I think I am going to see if I can get a Moto X dev edition. I am still worried about getting the newest Google updates as I did on my gnex (no thanks to Verizon) via ROMs such as Shiny and JDX. Is the code for the Google OS updates going to be given to devs as it was for the gnex on Verizon?


----------



## Fault (Dec 18, 2011)

Id wait for the Galaxy Note 3 personally


----------



## AuroEdge (Aug 2, 2011)

If you're at all worried about android updates, I can't imagine why the moto x would end up differently than the galaxy nexus. What would Verizon's motivation be?


----------



## yarly (Jun 22, 2011)

AuroEdge said:


> If you're at all worried about android updates, I can't imagine why the moto x would end up differently than the galaxy nexus. What would Verizon's motivation be?

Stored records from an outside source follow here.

-- ==== Sys2Proof/Word.lean ====
section
/-! DEFINITION. The word and byte types of the block: a host register access is one 32-bit word (R27), packet and
frame contents are bytes in network order (R5). -/

namespace Sys2Proof

/-- One register word (R27). -/
abbrev Word := BitVec 32

/-- One byte of a frame, a message or a table image. -/
abbrev Byte := BitVec 8

end Sys2Proof
end

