-- ==== Sys2Proof/Machine/Control.lean ====
section
/-! DEFINITION. Control of protected trees: hold gaps, giving up control of one tree and of every
tree, and the watch on key A and on a group's members (R75, R189, R197–R205). -/

namespace Sys2Proof.Machine

/-- Commit a protection state (R204), with the cell that a changed code calls for. -/
def Dev.pxGo (d : Dev) (n st : Nat) : Dev := (d.wrT .pxRole n PX_ROLE.STATE st).pxTell n

/-- As `pxGo`, with the cause shown in PX_ROLE. -/
def Dev.pxGoFor (d : Dev) (n st cause : Nat) : Dev := (d.wrT .pxRole n PX_ROLE.CAUSE cause).pxGo n st

/-- Set or clear the control bit of a tree (R198). -/
def Dev.setCtl (d : Dev) (n : Nat) (v : Bool) : Dev :=
  { d with sup := { d.sup with ctl := d.sup.ctl.put false n v } }

/-- Begin a hold gap on link `k` (R197); one already running goes on. -/
def Dev.startGap (d : Dev) (k : Nat) : Dev :=
  if k = 0 then { d with sup := { d.sup with gap0 := d.sup.gap0.orElse (fun _ => some d.now) } }
  else { d with sup := { d.sup with gap1 := d.sup.gap1.orElse (fun _ => some d.now) } }

/-- Give up control of one tree for a cause of Table PRT–7 (R205): the control bit goes and with it key B, a hold gap
begins unless the whole toggle stops, RELEASE is sent; counted, GAVE_UP raised and class 47 reported. -/
def Dev.giveUp (d : Dev) (n cause : Nat) (gap : Bool := true) : Dev :=
  let g := d.groupPort n
  if d.isProtected g && (d.pxState g == 2 || d.pxState g == 7) then
    let d1 := d.setCtl g false
    let d2 := if gap then d1.startGap (d.pxLink g) else d1
    let d3 := d2.setPx g { d2.px g with byReq := decide (5 ≤ cause), reverting := false, noMap := 0, exAt := none }
    let d4 := d3.pxGoFor g 6 cause
    ((d4.cnt .pxCnt (g * 16 + 1)).raise .px0 1).report 47 g
  else d

/-- The module-wide give-up of Table PRT–7: every active tree, with cause 4; the toggles stop by `Dev.holdOut`. -/
def Dev.giveUpAll (d : Dev) : Dev := (List.range 48).foldl (fun d n => d.giveUp n 4 false) d

/-- What follows when key A of tree `n`, present before a step, is gone after it: KEYA_LOST for a condition of R74 other
than TX_EN or FRAMER_EN written 0 (R75, Table DSF–15), and the give-up of a protected tree for R74 condition 1, 5 or 6
(Table PRT–7). -/
def Dev.keyWatch (n : Nat) (had : Bool) (d : Dev) : Dev :=
  if had && !d.keyA n then
    let other := !d.keyA1 n || !d.keyA4 n || !d.keyA5 n || !d.keyA6 n || d.on (.te n 0) TE_TX_CTRL.FRAMER_EN
    let d1 := if d.keyA2 n && other then d.raise (.te n 0) 5 else d
    if !d.keyA1 n || !d.keyA5 n || !d.keyA6 n then d1.giveUp n 4 else d1
  else d

/-! ## The watch on a group's members (R189) -/

/-- A member of group slot `g` beside its entry. -/
def Dev.mem (d : Dev) (g s : Nat) : BdMember := (d.bd g).mem.get BdMember.init s
/-- Set a member of group slot `g`. -/
def Dev.setMem (d : Dev) (g s : Nat) (v : BdMember) : Dev :=
  d.setBd g { d.bd g with mem := (d.bd g).mem.put BdMember.init s v }

/-- The first of the causes 5, 1 and 2 of Table BND–3 that arises for a port between two states; 0 none.  A lasting fault
that retires the port is shown as such, though it also withdraws key A (DEDUCED, log 71). -/
def Dev.lossBetween (d0 d : Dev) (m : Nat) : Nat :=
  if d0.keyA6 m && !d.keyA6 m then 5
  else if d0.keyA m && (!d.keyA1 m || !d.keyA5 m || !d.keyA6 m) then 1
  else if d0.laneGood m && !d.laneGood m then 2
  else 0

/-- A member in service goes DOWN at the next commit for the first cause that arises (R189): one noted before stays. -/
def Dev.memberWatch (m : Nat) (d0 d : Dev) : Dev :=
  let c := d0.lossBetween d m
  match d.groupOf m with
  | none => d
  | some g =>
    let s := m - 2 * g
    let b := d.mem g s
    if c = 0 ∨ !d.inService m ∨ (b.trans.any (fun t => t.1 == 1)) then d
    else d.setMem g s { b with trans := some (1, c) }

/-- What the change from `d0` to `d` means for tree `n`: key A lost, a member lost. -/
def Dev.watchFrom (d0 : Dev) (n : Nat) (d : Dev) : Dev := (d.keyWatch n (d0.keyA n)).memberWatch n d0

/-- Run `f` under the watch on the trees listed. -/
def Dev.watch (l : List Nat) (f : Dev → Dev) (d : Dev) : Dev := l.foldl (fun e n => d.watchFrom n e) (f d)

/-- Run `f` under the watch on key A of every tree. -/
def Dev.watchAll (f : Dev → Dev) (d : Dev) : Dev := d.watch (List.range 48) f

/-- A page whose registers or tables bear on key A: tree engines, lanes, groups, protection, clocks, resets and faults. -/
def Page.nearKeyA : Page → Bool
  | .te _ _ => true | .ln _ => true | .bd => true | .px0 => true | .pxl _ => true | .ck => true | .rs => true
  | .ft => true
  | _ => false

/-- Run a host write to a page under the watch on key A, where the page bears on it. -/
def Page.guarded (p : Page) (f : Dev → Dev) (d : Dev) : Dev := if p.nearKeyA then Dev.watchAll f d else f d

end Sys2Proof.Machine
end

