/-- The host's write of a ring's index (R428): refused with 0x381 when it would leave more descriptors than the ring
has.  A TX producer index makes descriptors available; an RX consumer index frees descriptors, whose BUF_LENs are
`lens`, oldest first. -/
def Dev.wRingIdx (f s v : Nat) (lens : List Nat) (d : Dev) : Dev :=
  let p : Page := .hir f
  if s < 8 then
    let pi := (HI_RING_IDX.PI s).get v
    if d.ringSize f s < (pi + 8192 - d.rd p (HI_RING_IDX.CI s)) % 8192 then d.logErr p 0x381
    else d.wr p (HI_RING_IDX.PI s) pi
  else
    let ci := (HI_RING_IDX.CI s).get v
    let old := d.rd p (HI_RING_IDX.CI s)
    if d.ringSize f s < (d.rd p (HI_RING_IDX.PI s) + 8192 - ci) % 8192 then d.logErr p 0x381
    else
      let g := d.ring f s
      let b := lens.zipIdx.foldl (fun (st : Store Nat) (e : Nat × Nat) =>
        st.put 16384 ((old + e.2) % d.ringSize f s) e.1) g.bufLens
      let d1 := (d.wr p (HI_RING_IDX.CI s) ci).setRing f s { g with bufLens := b }
      let d2 := if f = 0 then (d1.azConsumed 0 s old ci).azConsumed 1 s old ci else d1
      d2.rxRetry f

/-- TX_RING_DOORBELL: a write of HI_RING_IDX of TX ring `r`. -/
def execTxRingDoorbell (b : By) (f r v : Nat) (s : State) : Host.Outcome State Fault Refusal :=
  s.run (.txRingDoorbell b f r v) (fun d => d.hostF b (.hir f) (HI_RING_IDX.PI r) v (Dev.wRingIdx f r v []))

/-- RX_RING_CONSUME: a write of HI_RING_IDX of RX ring `x`, with the BUF_LENs of the descriptors it frees. -/
def execRxRingConsume (b : By) (f x v : Nat) (lens : List Nat) (s : State) : Host.Outcome State Fault Refusal :=
  s.run (.rxRingConsume b f x v lens) (fun d =>
    d.hostF b (.hir f) (HI_RING_IDX.CI (8 + x)) v (Dev.wRingIdx f (8 + x) v lens))

/-- Whether a write of HI_RING_CFG is refused (R428). -/
def Dev.ringCfgBad (d : Dev) (f s v : Nat) : Bool :=
  let p : Page := .hir f
  let size := (HI_RING_CFG.SIZE_LOG2 s).get v
  let cls := (HI_RING_CFG.CLASSES s).get v
  size < 4 || 12 < size || 8 < (HI_RING_CFG.COAL_N_LOG2 s).get v || (s < 8 && cls != 0) ||
    (d.on p (HI_RING_CFG.EN s) &&
      (size != d.rd p (HI_RING_CFG.SIZE_LOG2 s) || cls != d.rd p (HI_RING_CFG.CLASSES s)))

/-- A write of HI_RING_CFG (R428, R430): refused whole with 0x380, or taken; EN = 1 clears ERR. -/
def Dev.wRingCfg (f s v : Nat) (d : Dev) : Dev :=
  let p : Page := .hir f
  if d.ringCfgBad f s v then d.logErr p 0x380
  else
    let en := (HI_RING_CFG.EN s).get v
    let d1 := d.wrs p
      [(HI_RING_CFG.EN s, en), (HI_RING_CFG.VECTOR s, (HI_RING_CFG.VECTOR s).get v),
       (HI_RING_CFG.CLASSES s, (HI_RING_CFG.CLASSES s).get v), (HI_RING_CFG.COAL_US s, (HI_RING_CFG.COAL_US s).get v),
       (HI_RING_CFG.COAL_N_LOG2 s, (HI_RING_CFG.COAL_N_LOG2 s).get v),
       (HI_RING_CFG.SIZE_LOG2 s, (HI_RING_CFG.SIZE_LOG2 s).get v)]
    (if en = 1 then d1.wr p (HI_RING_CFG.ERR s) 0 else d1).rxRetry f

/-- A write of HI_RING_BASE_LO or _HI: refused with 0x380 when it changes BASE of an enabled ring (R428). -/
def Dev.wRingBase (f s v : Nat) (fld : Fld) (d : Dev) : Dev :=
  if d.on (.hir f) (HI_RING_CFG.EN s) && d.rd (.hir f) fld != fld.get v then d.logErr (.hir f) 0x380
  else d.wr (.hir f) fld (fld.get v)

/-! ## TX messages (R433, R434, Table HIF–5) -/

/-- Take the next descriptor of a ring, of LEN `len`, for a message that `k` treats, given the descriptor's number. -/
def Dev.txWith (d : Dev) (f r len : Nat) (k : Nat → Dev → Dev) : Dev :=
  match d.txTake f r len with
  | some (i, e) => k i e
  | none => d

/-- Complete a descriptor with the function's own epoch. -/
def Dev.txEnd (d : Dev) (f r i st det : Nat) : Dev := d.txComplete f r i st det (d.epoch f)

/-- The timestamp and launch fields of a class 1 or 2 descriptor. -/
structure Stamp where
  tsMode : Nat
  tsId : Nat
  tsOfs : Nat
  udpOfs : Nat
  launch : Bool
  pSec : Nat
  pNs : Nat

/-- Whether the fields are refused (R322, R324): an offset beyond the frame, any field on the ring of a function other
than T0's, LAUNCH_EN outside class 2. -/
def Stamp.bad (x : Stamp) (f len : Nat) (agg : Bool) : Bool :=
  len < x.tsOfs + 10 || len < x.udpOfs + 8 ||
    (f != 0 && (x.tsMode != 0 || x.tsOfs != 0 || x.udpOfs != 0 || x.launch)) || (x.launch && !agg)

/-- The departure time P in nanoseconds since second 0: the instant within ± 2^31 s of module time whose low seconds
match (R324). -/
def Dev.departureOf (d : Dev) (sec ns : Nat) : Nat :=
  ((d.time.sec : Int) + sext 32 (sec + 2 ^ 32 - d.time.sec % 2 ^ 32)).toNat * 1000000000 + ns
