-- ==== Sys2Proof/Machine/Bonding.lean ====
section
/-! DEFINITION. The bonding unit's commands and events (R175–R195). -/

namespace Sys2Proof.Machine

/-! ## BD_CMD (Table BND–7) -/

/-- A write of BD_CMD: DOWN and RESTORE wait for the next handover; REMEASURE adds its probes at once. -/
def Dev.wBdCmd (v : Nat) (d : Dev) : Dev :=
  let op := BD_CMD.OP.get v
  let g := BD_CMD.GROUP.get v
  let s := BD_CMD.SLOT.get v
  let j := BD_CMD.ONU.get v
  if d.rd .bd BD_CMD.STAT = 1 then d.logErr .bd 0x1e2
  else
    let d0 := d.wrs .bd [(BD_CMD.OP, op), (BD_CMD.GROUP, g), (BD_CMD.SLOT, s), (BD_CMD.ONU, j)]
    if op = 0 ∨ 3 < op ∨ 23 < g ∨ d.grpSize g = 0 ∨ (op ≠ 3 ∧ d.grpSize g ≤ s) then
      (d0.wr .bd BD_CMD.STAT 3).logErr .bd 0x1e2
    else if op = 3 then
      ((d0.members g).filter (fun m => m != d0.lead m && d0.inService m)).foldl
        (fun (x : Dev) m => x.probeAdd g (m - 2 * g) j) (d0.wr .bd BD_CMD.STAT 0)
    else
      let b := d0.mem g s
      ((d0.wr .bd BD_CMD.STAT 1).setMem g s { b with trans := some (if op = 1 then (1, 4) else (2, 0)) }).memberNow g

/-- The write of BD_CMD that issues one operation. -/
def Dev.bdCmd (b : By) (v op : Nat) (d : Dev) : Dev :=
  d.hostF b .bd BD_CMD.OP (BD_CMD.OP.set v op) (Dev.wBdCmd (BD_CMD.OP.set v op))

/-- MEMBER_DOWN. -/
def execMemberDown (b : By) (v : Nat) (s : State) : Host.Outcome State Fault Refusal :=
  s.run (.memberDown b v) (Dev.bdCmd b v 1)
/-- MEMBER_RESTORE. -/
def execMemberRestore (b : By) (v : Nat) (s : State) : Host.Outcome State Fault Refusal :=
  s.run (.memberRestore b v) (Dev.bdCmd b v 2)
/-- SKEW_REMEASURE. -/
def execSkewRemeasure (b : By) (v : Nat) (s : State) : Host.Outcome State Fault Refusal :=
  s.run (.skewRemeasure b v) (Dev.bdCmd b v 3)

/-- RESTORE_MS has elapsed for a DOWN member (Table BND–2): one lost for cause 3 or 6, or one free of causes 1, 2 and 5.  A
member taken down by command waits for RESTORE. -/
def Dev.restoreDue (g s : Nat) (d : Dev) : Dev :=
  let c := d.memberCause g s
  if s < d.grpSize g ∧ d.memberState g s = 1 ∧ c ≠ 4 ∧ (c = 3 ∨ c = 6 ∨ d.memberLoss (2 * g + s) = 0) then
    (d.setMem g s { d.mem g s with trans := some (2, 0) }).memberNow g
  else d

/-- MEMBER_RESTORE_TIMEOUT. -/
def execMemberRestoreTimeout (gs ms : Nat) (s : State) : Host.Outcome State Fault Refusal :=
  s.run (.memberRestoreTimeout gs ms) (Dev.restoreDue gs ms)

/-! ## Downstream (R180–R182, R283) -/

/-- Assign the fragments of a group's first waiting packet that the frames under construction have room for; none while no
member is in service or BD does not run (R190, R194). -/
def Dev.distribute (g : Nat) (d : Dev) : Dev :=
  match d.path.cx.cut.get [] g with
  | [] => d
  | c :: t => if d.enabled .bd then Dev.cutOut (c.frame.payload.length + 1) (d.setCut g t) g c else d

/-- DS_FRAGMENT_DISTRIBUTE. -/
def execDsFragmentDistribute (gs : Nat) (s : State) : Host.Outcome State Fault Refusal :=
  s.run (.dsFragmentDistribute gs) (Dev.distribute gs)

/-! ## Upstream (R188) -/

/-- The reorder store takes the next fragment that a receiver recovered. -/
def Dev.fragTake (g : Nat) (d : Dev) : Dev :=
  match (d.bd g).inq with
  | [] => d
  | f :: t => if d.enabled .bd then (d.setBd g { d.bd g with inq := t }).fragReceive g f else d

/-- US_FRAGMENT_RECEIVE. -/
def execUsFragmentReceive (gs : Nat) (s : State) : Host.Outcome State Fault Refusal :=
  s.run (.usFragmentReceive gs) (Dev.fragTake gs)

/-- FRAGMENT_WAIT_TIMEOUT. -/
def execFragmentWaitTimeout (gs a : Nat) (s : State) : Host.Outcome State Fault Refusal :=
  s.run (.fragmentWaitTimeout gs a) (fun d => if d.enabled .bd then d.fragLost gs a else d)

/-! ## Templates (R192) -/

/-- The bytes of a template with the field at SEQ_OFS advanced by the templates sent before (a 32-bit number in network
order). -/
def Dev.oamBytes (d : Dev) (g kind len : Nat) : List Byte :=
  let raw := leBytes 64 (d.entry .bdOamTpl (g * 4 + kind * 2)) ++ leBytes 64 (d.entry .bdOamTpl (g * 4 + kind * 2 + 1))
  let ofs := d.rdT .bdGroup g BD_GROUP.SEQ_OFS
  let old := ((raw.drop ofs).take 4).foldl (fun v b => v * 256 + b.toNat) 0
  (if ofs = 0 then raw else splice raw ofs (beBytes 4 (old + (d.bd g).oamSeq))).take len

/-- A template is due: the degraded one while a member is DOWN, else the cleared one while it is owed. -/
def Dev.oamSend (g : Nat) (d : Dev) : Dev :=
  let down := d.anyDown g
  let len := if down then d.rdT .bdGroup g BD_GROUP.OAM_LEN_DEG else d.rdT .bdGroup g BD_GROUP.OAM_LEN_CLR
  let b := d.bd g
  if d.enabled .bd && d.onT .bdGroup g BD_GROUP.OAM_EN && d.grpSize g != 0 && len != 0 &&
      (down || d.onT .bdGroup g BD_GROUP.OAM_CONT || b.oamLeft != 0) then
    let a : Admit := { rt := 0, first := .template g, second := none, bytes := d.oamBytes g (if down then 0 else 1) len,
                       ts := none, source := 0, req := none, tx := none }
    let d1 := d.setBd g { b with oamSeq := b.oamSeq + 1, oamLeft := if down then b.oamLeft else b.oamLeft - 1 }
    (d1.setBp { d1.path.bp with inq := d1.path.bp.inq ++ [a] }).cnt .bdCnt (g * 16 + 12)
  else d

/-- OAM_TEMPLATE_SEND. -/
def execOamTemplateSend (gs : Nat) (s : State) : Host.Outcome State Fault Refusal :=
  s.run (.oamTemplateSend gs) (Dev.oamSend gs)

end Sys2Proof.Machine
end

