-- ==== Sys2Proof/Machine/ProtOps.lean ====
section
/-! DEFINITION. Tree protection's shared operations: the two indications and the takeover, states and their entries,
requests, cells, the mirror record sent and applied (R196–R216). -/

namespace Sys2Proof.Machine

/-! ## The indications (R196, R201) -/

/-- The hold indication of link `k`: no edge has been seen for 3 µs. -/
def Dev.holdQuiet (d : Dev) (k : Nat) : Bool := !d.on (.pxl k) PX_LINK_STAT.HOLD_IN
/-- The link is silent. -/
def Dev.linkSilent (d : Dev) (k : Nat) : Bool := d.on (.pxl k) PX_LINK_STAT.SILENT
/-- The last control code received for a tree. -/
def Dev.peerCode (d : Dev) (n : Nat) : Nat := d.rdT .pxRole n PX_ROLE.PEER_CODE
/-- A hold gap runs on link `k`. -/
def Dev.gapOn (d : Dev) (k : Nat) : Bool := (if k = 0 then d.sup.gap0 else d.sup.gap1).isSome

/-- Both indications hold for a tree, and no effective LOCKOUT forbids the move (R196, R214). -/
def Dev.mayTake (d : Dev) (n : Nat) : Bool :=
  let k := d.pxLink n
  d.holdQuiet k && (d.linkSilent k || d.peerCode n == 5) && !(d.rdT .pxRole n PX_ROLE.REQ_EFF == 1 && !d.isHome n)

/-! ## Entries of states (Table PRT–6) -/

/-- What a standby does with no last applied record: the gathering of records and the resync start again (R209, R210). -/
def Dev.pxRestart (d : Dev) (n : Nat) : Dev :=
  (d.setPx n { d.px n with lastSfc := none, swept := 0, synced := false, gathered := [], applied := false }).cnt .pxCnt
    (n * 16 + 8)

/-- No record is the last applied one any more (R209): after a reset of the peer. -/
def Dev.pxForget (d : Dev) (n : Nat) : Dev :=
  d.setPx n { d.px n with lastSfc := none, late := none, gathered := [], applied := false }

/-- The standby becomes NOT_READY (R209): raised and reported when it was ready, or for a discarded record. -/
def Dev.pxNotReady (d : Dev) (n : Nat) : Dev :=
  ((((d.pxRestart n).pxGo n 3).setPx n { (d.pxRestart n).px n with reverting := false }).raise .px0 3).report 48 n

/-- Entry into STANDBY_NR from a state in which the tree was not standby: the path is acquired anew (R211). -/
def Dev.pxStandby (d : Dev) (n cause : Nat) : Dev :=
  let d1 := (d.pxRestart n).wrT .pxRole n PX_ROLE.ACQ 0
  let d2 := d1.setPx n { d1.px n with late := none, acqN := 0, acqSum := 0, acqFrames := 0, acqWait := 0, byReq := false,
                                      reverting := false }
  if cause = 0 then d2.pxGo n 3 else d2.pxGoFor n 3 cause

/-- Key contexts of a tree: the listed ones of the table store whose tag names it, ascending. -/
def Dev.treeKeys (d : Dev) (n : Nat) : List Nat :=
  ((d.listedT .cxKey CX_KEY.VALID).filter (fun e => d.rdT .cxKey e.1 CX_KEY.TAG_TREE == n)).map Prod.fst

/-- Downstream line blocks of 16 bytes per frame (Table DSF–1). -/
def Dev.dsBlocks (d : Dev) (n : Nat) : Nat := if d.rd (.te n 0) TE_MODE.LINE_MODE = 0 then 9720 else 48600

/-- Line blocks of a tree per frame, upstream and downstream, over all its members (R213). -/
def Dev.lineBlocks (d : Dev) (n : Nat) : Nat := (d.mates n).foldl (fun k m => k + d.blocks m + d.dsBlocks m) 0

/-- Advance a tree's key positions by the line blocks of the frames since each was mirrored (R213). -/
def Dev.keyAdvance (d : Dev) (n : Nat) : Dev :=
  let p := d.px n
  (d.treeKeys n).foldl (fun (x : Dev) c =>
    x.useKey c (x.lineBlocks n * (p.frames + 1 - max 1 (p.keyAt.get 0 c)))) d

/-- FLAGS of a key position: soft limit reached, frozen, switch pending: a valid payload context that is not the downstream
key and whose ACT_SFC lies ahead (Table PRT–9, R284; DEDUCED, log 84). -/
def Dev.keyFlags (d : Dev) (n c : Nat) : Nat :=
  let r := fun f => d.rdT .cxKey c f
  4 * r CX_KEY.SOFT_HIT + 2 * r CX_KEY.FROZEN +
    (r CX_KEY.KIND ≤ 1 && r CX_KEY.ACTIVE_DS == 0 && r CX_KEY.FROZEN == 0 && d.sfc (d.lead n) < r CX_KEY.ACT_SFC).toNat

/-- What of a key context calls for its position ahead of the rotation when it changes: soft limit, frozen, downstream key
(R208). -/
def Dev.keyMark (d : Dev) (c : Nat) : Nat :=
  1 + 4 * d.rdT .cxKey c CX_KEY.SOFT_HIT + 2 * d.rdT .cxKey c CX_KEY.FROZEN + 8 * d.rdT .cxKey c CX_KEY.ACTIVE_DS

/-- The supervisor's own monitor of PROT_HOLD_IN[k] shows no edge for 3 µs (R198). -/
def Dev.holdAgrees (d : Dev) (k : Nat) : Bool := !d.sup.edge.get false k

It's not a Nexus device and there is a difference. Verizon only supplies radio firmware for the Nexus, everything else you can get yourself from Google via the AOSP repository the same day a new version of Android comes out and their site with the factory images. Will you be able to do the same with the Moto X? Nope.

Some just presume it (sort of) is like a Nexus device because it's mostly stock (but not 100%) and a subsidiary (but independently run) of Google makes it. It's no more likely (or less likely) to get updates than the HTC One or Galaxy S4 on Verizon.


----------



## poontab (Jun 7, 2011)

Motorola has been pretty good about keeping their devices up-to-date ever since they toned down blur. Compared to other OEMs they're at least on the level of Samsung which despite some people raging about a worthless 4.2.x is the best manufacturer in this regard. I don't see how the Moto X would be any different but as mr yarly said a nexus this is not.


----------



## parkson (Jan 3, 2012)

Fault said:


> Id wait for the Galaxy Note 3 personally


It's discouraging to see how the Note 2 doesn't really have as much dev activity (choices and options) with which most nexus users have been spoiled

Sent from my Galaxy Nexus using Tapatalk 4


----------



## tkuligowski (Jun 22, 2012)

I'm in the same boat. I want a new phone but even if you buy a Dev edition will there even be a community comparable to Nexus? Seems like your better off buying the regular version and having limited options, but a bigger Dev community.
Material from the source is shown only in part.